▶ **What you are asked to do**:
Where the data below has the string "else", return the whole line.

Stored entries:
====

/-- R53: during a foreground pass channel 1 does not fire, the host gives no command, and what the pass reads changes only by a TICK, by the
pass's own writes and by a change of the line: the records, the flags and the text by a TICK alone, `BUZZ` by a TICK or at SIRENCLR,
`CURSOR` by a TICK or at SCROLL, `ROT` at SCROLL, the line by a level input. -/
def Obligations.ForegroundPassSeesOnlyTicks : Prop :=
  ∀ s t : State, s.Inv → s.seqActive = true → s.seqCtx = .foreground → ¬ PowerComing s → step s = .next t →
    t.hctx = .none ∧ t.chan0 = s.chan0 ∧ t.chan1 = s.chan1 ∧ t.alarmTime = s.alarmTime ∧ t.pmode = s.pmode ∧
    t.dmode = s.dmode ∧ t.ringing = s.ringing ∧ t.faultReg = s.faultReg ∧ t.encout = s.encout ∧
    ((t.wallTime ≠ s.wallTime ∨ t.blink ≠ s.blink ∨ t.bright ≠ s.bright ∨ t.text ≠ s.text ∨ t.tlen ≠ s.tlen) →
      IsTick s t) ∧
    (t.buzz ≠ s.buzz → IsTick s t ∨ IsMicroStep s t .sirenClr) ∧
    (t.cursor ≠ s.cursor → IsTick s t ∨ IsMicroStep s t .scroll) ∧
    (t.rot ≠ s.rot → IsMicroStep s t .scroll) ∧
    (t.swN ≠ s.swN → ∃ l rest, s.inputs = .line l :: rest ∧ t = { s with swN := l, inputs := rest })

/-! ## TICK -/

/-- R141, R142: the cascade of one second, the hour wrap and the meridiem flip, from every legal WallClock. -/
def Obligations.TickAdvancesOneSecond : Prop :=
  ∀ s : State, ClockLegal s.wallTime → ∃ t, exec .tick s = .next t ∧
    t.seconds.toNat = (if s.seconds.toNat = 59 then 0 else s.seconds.toNat + 1) ∧
    t.minutes.toNat =
      (if s.seconds.toNat = 59 then (if s.minutes.toNat = 59 then 0 else s.minutes.toNat + 1) else s.minutes.toNat) ∧
    t.hours.toNat =
      (if s.seconds.toNat = 59 ∧ s.minutes.toNat = 59 then (if s.hours.toNat = 12 then 1 else s.hours.toNat + 1)
       else s.hours.toNat) ∧
    (t.meridiem ≠ s.meridiem ↔ s.seconds.toNat = 59 ∧ s.minutes.toNat = 59 ∧ s.hours.toNat = 11)

/-- R143, R145, R146, R147: the flags after a tick; `BRIGHT` by the hour and meridiem after the cascade, frozen in SetTime. R34, R140: a tick
writes WallClock, the text and its length, `CURSOR`, `BRIGHT` and `BUZZ`, and nothing else. -/
def Obligations.TickSetsItsFlags : Prop :=
  ∀ s : State, ClockLegal s.wallTime → ∃ t, exec .tick s = .next t ∧
    t.blink = !s.blink ∧ t.buzz = true ∧
    (s.pmode = .setTime → t.bright = s.bright) ∧
    (s.pmode ≠ .setTime → (t.bright = false ↔ IsDim t.hours.toNat t.meridiem)) ∧
    t = { s with
      hours := t.hours, minutes := t.minutes, seconds := t.seconds, meridiem := t.meridiem, blink := t.blink
      bright := t.bright, text := t.text, tlen := t.tlen, cursor := t.cursor, buzz := t.buzz }

/-- R144: on a change of the minute the text is regenerated from the new time, `0x00` after its end, and `CURSOR` is reset; on any other tick text,
`TLEN` and `CURSOR` stay; `ROT` is never written. -/
def Obligations.TickRegeneratesOnTheMinute : Prop :=
  ∀ s : State, ClockLegal s.wallTime → ∃ t, exec .tick s = .next t ∧
    (s.seconds.toNat = 59 →
      t.cursor = 0 ∧ t.tlen.toNat = (chip.speak t.hours t.minutes t.meridiem).length ∧ Memory.wf t.text = true ∧
      ∀ j, Memory.read t.text j = (chip.speak t.hours t.minutes t.meridiem).getD j 0x00) ∧
    (s.seconds.toNat ≠ 59 → t.cursor = s.cursor ∧ t.tlen = s.tlen ∧ t.text = s.text) ∧ t.rot = s.rot

/-- R150 (a): 86,400 ticks return WallClock and `BLINK` to where they were, from every legal state. -/
def Obligations.FullDayRoundTrip : Prop :=
  ∀ s : State, ClockLegal s.wallTime →
    ∃ t, ticks 86400 s = .next t ∧ t.wallTime = s.wallTime ∧ t.blink = s.blink

/-- R150 (a): the 86,400 legal times lie on one cycle: each is reached from each in fewer than 86,400 ticks. -/
def Obligations.LegalTimesFormOneCycle : Prop :=
  ∀ a b : TimeOfDay, ClockLegal a → ClockLegal b → ∃ n, n < 86400 ∧ cascades n a = b

/-- R150 (c): over a day the meridiem flips exactly twice, from whatever legal time the day is counted. -/
def Obligations.MeridiemFlipsTwiceADay : Prop :=
  ∀ a : TimeOfDay, ClockLegal a →
    ((List.range 86400).filter fun n => (cascades (n + 1) a).meridiem ≠ (cascades n a).meridiem).length = 2

/-- R150 (b): a tick changes `BRIGHT` only if it changes `HOURS`, provided `BRIGHT` had the rule's value and `PMODE` is not SetTime. -/
def Obligations.BrightnessChangesOnTheHour : Prop :=
  ∀ s t : State, ClockLegal s.wallTime → s.pmode ≠ .setTime → (s.bright = false ↔ IsDim s.hours.toNat s.meridiem) →
    exec .tick s = .next t → t.bright ≠ s.bright → t.hours ≠ s.hours
end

====

▶ **Worked solution**:
    t.seconds.toNat = (if s.seconds.toNat = 59 then 0 else s.seconds.toNat + 1) ∧
      (if s.seconds.toNat = 59 then (if s.minutes.toNat = 59 then 0 else s.minutes.toNat + 1) else s.minutes.toNat) ∧
      (if s.seconds.toNat = 59 ∧ s.minutes.toNat = 59 then (if s.hours.toNat = 12 then 1 else s.hours.toNat + 1)
       else s.hours.toNat) ∧
writes WallClock, the text and its length, `CURSOR`, `BRIGHT` and `BUZZ`, and nothing else. -/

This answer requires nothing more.